Inputs exceeding 350 words (configurable via `chunk_words` in `KompressConfig`) are processed in chunks to respect ModernBERT's 512-token limit. The `compress_batch()` method (lines 70-90) batches multiple chunks on GPU backends, though ONNX CPU execution falls back to sequential processing via `_should_use_sequential_fallback()`.

## Practical Code Examples

```python
from headroom.transforms.kompress_compressor import KompressCompressor, KompressConfig

# Configure compression parameters

cfg = KompressConfig(chunk_words=350, score_threshold=0.5, enable_ccr=True)
compressor = KompressCompressor(cfg)

# Automatic compression (model decides keep/drop based on native predictions)

result = compressor.compress(long_text)
print(f"Compressed to {result.compression_ratio:.1%}: {result.compressed}")

```

```python

# Explicit ratio control: keep exactly 40% of content

result = compressor.compress(long_text, target_ratio=0.4)
print(f"Kept {len(result.compressed)} characters from {len(long_text)}")

```

```python

# Batch processing for multiple documents with GPU acceleration

texts = [doc1, doc2, doc3]
results = compressor.compress_batch(texts)
for r in results:
    print(f"Ratio: {r.compression_ratio:.2%}, Length: {len(r.compressed)}")

```

```python

# Inspecting underlying token scores for debugging

model, tokenizer, backend = compressor._load_kompress()
encoding = tokenizer(
    ["example", "sentence"], 
    is_split_into_words=True,
    return_tensors="pt", 
    truncation=True, 
    max_length=512, 
    padding=True
)
scores = model.get_scores(encoding["input_ids"], encoding["attention_mask"])

```

## Summary

- **Kompress-base** employs a **ModernBERT** architecture with dual prediction heads to achieve semantic compression in `chopratejas/headroom`.
- The **token head** classifies individual words as keep/drop, while the **span head** uses 1-D CNNs to preserve coherent phrases.
- The pipeline supports both **ONNX** (CPU) and **PyTorch** (GPU) backends, with automatic batching for high-throughput scenarios.
- **CCR caching** stores results when compression ratios exceed 20% reduction (ratio < 0.8), eliminating redundant inference.
- Practical compression ratios of 30-70% are achieved while maintaining semantic fidelity through context-aware training on agentic traces.

## Frequently Asked Questions

### How does Kompress-base decide which words to keep?

The model uses a binary classification head that assigns keep/drop probabilities to each token. During inference, it either applies the model's native keep-mask via `get_keep_mask()` or selects the highest-scoring tokens up to a specified `target_ratio`. The span head additionally boosts scores for tokens within important contiguous regions, ensuring phrases remain intact rather than selecting isolated words.

### What is the difference between ONNX and PyTorch backends?

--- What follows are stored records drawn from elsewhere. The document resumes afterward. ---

-- ==== Sys2Proof/Machine/ProfileOps.lean ====
section
/-! DEFINITION. The profile unit: abandoning (R192), the effects of a commit (R195) and of a RESTART
(R196), each carried to the blocks in the order its rule gives. -/
namespace Sys2Proof.Machine

/-- The table in force: the committed one, or the defaults (R191). -/
def ProfileUnit.inForce (u : ProfileUnit) : Profile :=
  match u.committed with
  | some pr => pr
  | none => .default

/-- PROFILE_ABANDON by the holder, and the holder's loss (R191, R192). -/
def abandonProfile (s : State) : State :=
  s.setProf
    { s.prof with
      staged := s.prof.inForce
      holder := none
      code := if s.prof.committed.isSome then .valid else .none }

/-! ### Commit (R195) -/

/-- The staged table becomes the committed table (R195). -/
def installProfile (s : State) : State :=
  s.setProf
    { s.prof with
      committed := some s.prof.staged
      holder := none
      code := .valid
      errorItem := none }

/-- Part 2: the ring takes the map and is rebuilt, its inputs at AMBIENT (R10). -/
def commitRing (pr : Profile) (s : State) : State :=
  s.setRing
    (rebuildRing pr { s.ring with inputs := List.replicate pr.used.length pr.ambient })

/-- Part 3: the motion unit, and the STALL condition a commit may start (R41, R37). -/
def commitMotion (pr : Profile) (s : State) : State :=
  let m := s.motion
  s.setMotion
    { m with
      p := 0
      d := 0
      last := none
      tStep := 0
      vMeas := 0
      stallTimer := if m.state = .moving then startMs pr.stallLimit else none
      dwellTimer := if m.state = .still then startMs pr.dwellInterval else none }

/-- Part 4: the load unit (R60). -/
def commitLoad (pr : Profile) (s : State) : State :=
  s.setLoad { clearLoads (some pr) s.load with flow := 0 }

/-- Part 5: the phase unit's records and counts (R84). -/
def commitLine (pr : Profile) (s : State) : State :=
  s.setLine
    { s.line with
      setpoints := pr.used.map (·.setMin)
      exhaust := pr.flowFull
      speedGrant := pr.crawlLimit
      fill := 0
      drain := 0
      run := none
      mark := 0
      ready := .fails
      stallGrace := none
      excess := none
      purgeTimer := none
      purgeVolume := 0 }

/-- Part 5: UNCONFIGURED to COLD, and on to SAFE where ESTOP is active (R84). -/
def commitPhase (s : State) : State :=
  if s.line.phase = .unconfigured then
    let s1 := phaseWrite .cold .commit s
    if s1.line.estopActive then enterSafe .estop s1 else s1
  else s

/-- Part 6: the detector entries from the profile; no arrival (R109). -/
def commitDetectors (pr : Profile) (s : State) : State :=
  s.setBrk
    { dets := PerDetector.of (fun d =>
        let i := pr.detectors.get d
        { s.brk.dets.get d with
          cfg := some { position := i.position, polarity := i.polarity }
          armed := i.armed
          latch := false })
      pb := none }

/-- The arbiter as a commit and a RESTART leave it after the abort (R148). -/
def resetArrivals (s : State) : State := s.setArb { s.arb with arrival := 0 }

/-- Part 9: floor duty, envelope, level conditions (R195). -/
def settleConditions (s : State) : State :=
  evalStall (evalLoadConditions (recompute (setIdle false (setFloorDuty s))))

/-- Port `p` takes its new WATERMARK (R195). -/
def takeWatermark (pr : Profile) (p : Port) (s : State) : State :=
  s.modPort p (fun q => { q with watermark := (pr.ports.get p).watermark })

/-- Part 7: the ports take the new WATERMARKs, and LOG_WATERMARK is re-evaluated (R156). -/
def commitWatermarks (pr : Profile) (s : State) : State :=
  evalWatermarks
    (takeWatermark pr .chill (takeWatermark pr .dryer (takeWatermark pr .line s)))

/-- Part 8: the PROFILE record (R161). -/
def commitRecord (p : Port) (pr : Profile) (s : State) : State :=
  logAppend (.profile p pr.ringLength s.line.phase) s

/-- The PROFILE record, appended from `s` to give `t`, brings port `q`'s unread count to the old WATERMARK
and not to the new one: LOG_WATERMARK begins there under the old one alone. -/
def reachesOldAlone (s t : State) (q : Port) : Bool :=
  decide (s.log.freeze ≠ .frozen) && !(Notice.logWatermark.inSet (s.port q).holding) &&
    decide (s.watermark q ≤ t.log.unread.get q) && decide (t.log.unread.get q < t.watermark q)

/-- The notice the old WATERMARK of port `q` gives the PROFILE record, where it applies (log 31). -/
def raiseUnderOld (s t : State) (q : Port) (u : State) : State :=
  if reachesOldAlone s t q && Config.profileUnderOldWatermarks then raiseAt .logWatermark q u else u

/-- Parts 7 and 8, after the PHASE records of part 5, which the old WATERMARKs measure. R195 takes the
WATERMARKs before the PROFILE record, R161 applies them after it: the orders differ in one notice, left to
the free value (log 31). -/
def commitPorts (p : Port) (pr : Profile) (s : State) : State :=
  let t := commitRecord p pr (commitWatermarks pr s)
  raiseUnderOld s t .chill (raiseUnderOld s t .dryer (raiseUnderOld s t .line t))

/-- A successful commit by port `p` (R195). -/
def commitProfile (p : Port) (s : State) : State :=
  let pr := s.prof.staged
  let s1 := resetArrivals (abortChanges s)
  let s2 := commitLoad pr (commitMotion pr (commitRing pr (installProfile s1)))
  let s3 := commitDetectors pr (commitPhase (commitLine pr s2))
  settleConditions (commitPorts p pr s3)

/-! ### RESTART (R196) -/

/-- Part 2: the ring is rebuilt where a profile is committed, its inputs kept (R10). -/
def restartRing (s : State) : State :=
  match s.prof.committed with
  | some pr => s.setRing (rebuildRing pr s.ring)
  | none =>
    s.setRing
      { s.ring with
        inputs := []
        records := []
        entryCounter := 0
        release := []
        lastKind := .none
        lastT := 0
        lastEntry := none }

/-- Part 3: loads, counter, demand and purge accumulator at 0, F kept, floor duty set (R60). -/
def restartLoad (s : State) : State :=
  let s1 := s.setLoad (clearLoads s.prof.committed s.load)
  setFloorDuty (s1.setLine { s1.line with purgeVolume := 0, purgeTimer := none })

/-- Part 4: the phase unit (R107). -/
def restartLine (s : State) : State :=
  s.setLine
    { s.line with
      fill := 0
      drain := 0
      run := none
      mark := 0
      ready := .fails
      stallGrace := none
      excess := none
      speedGrant :=
        match s.prof.committed with
        | some pr => pr.crawlLimit
        | none => 0 }

/-- Part 7: the log is emptied and takes the RESTART record (R162). -/
def restartLog (p : Port) (s : State) : State :=
  let held := s.log.records.length
  let drops := s.log.drops
  let zero : PerPort Nat := { line := 0, dryer := 0, chill := 0 }
  logAppend (.restart p held drops)
    (evalWatermarks
      (s.setLog { records := [], unread := zero, skip := zero, freeze := .opened, drops := 0 }))

/-- Part 8: every pending set emptied, the level kinds that hold put back (R182). -/
def restartPorts (s : State) : State := s.modPorts PortState.emptyPending

/-- An accepted RESTART by port `p` (R196). -/
def restartAll (p : Port) (s : State) : State :=
  let s1 := restartLoad (restartRing (resetArrivals (abortChanges s)))
  let s2 := clearLatches (restartLine s1)
  let s3 := evalLoadConditions (recompute (setIdle false s2))
  restartPorts (restartLog p s3)

end Sys2Proof.Machine
end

The ONNX backend (`onnx/kompress-int8.onnx`) provides optimized CPU inference with lower memory overhead, suitable for single chunks or sequential processing. The PyTorch backend supports GPU acceleration and batch processing via `compress_batch()`, making it preferable for high-throughput scenarios with multiple documents, though ONNX CPU execution falls back to sequential processing as the provider does not parallelize the batch dimension.

### Why does the model process text in 350-word chunks?

This default chunk size ensures inputs stay within ModernBERT's 512-token limit while accounting for subword tokenization. Processing in chunks via the `compress()` method allows the model to handle arbitrarily long inputs by compressing segments independently and concatenating the retained words, with the `word_ids` mapping ensuring proper alignment between tokens and original word positions.

### How does the CCR cache improve performance?

The **Compress-Cache-Retrieve** mechanism stores compression results in `_store_in_ccr()` when the achieved ratio is favorable (less than 0.8). Subsequent requests for the same text retrieve the cached result rather than re-running neural inference, eliminating model latency for repeated content and reducing computational overhead in production environments.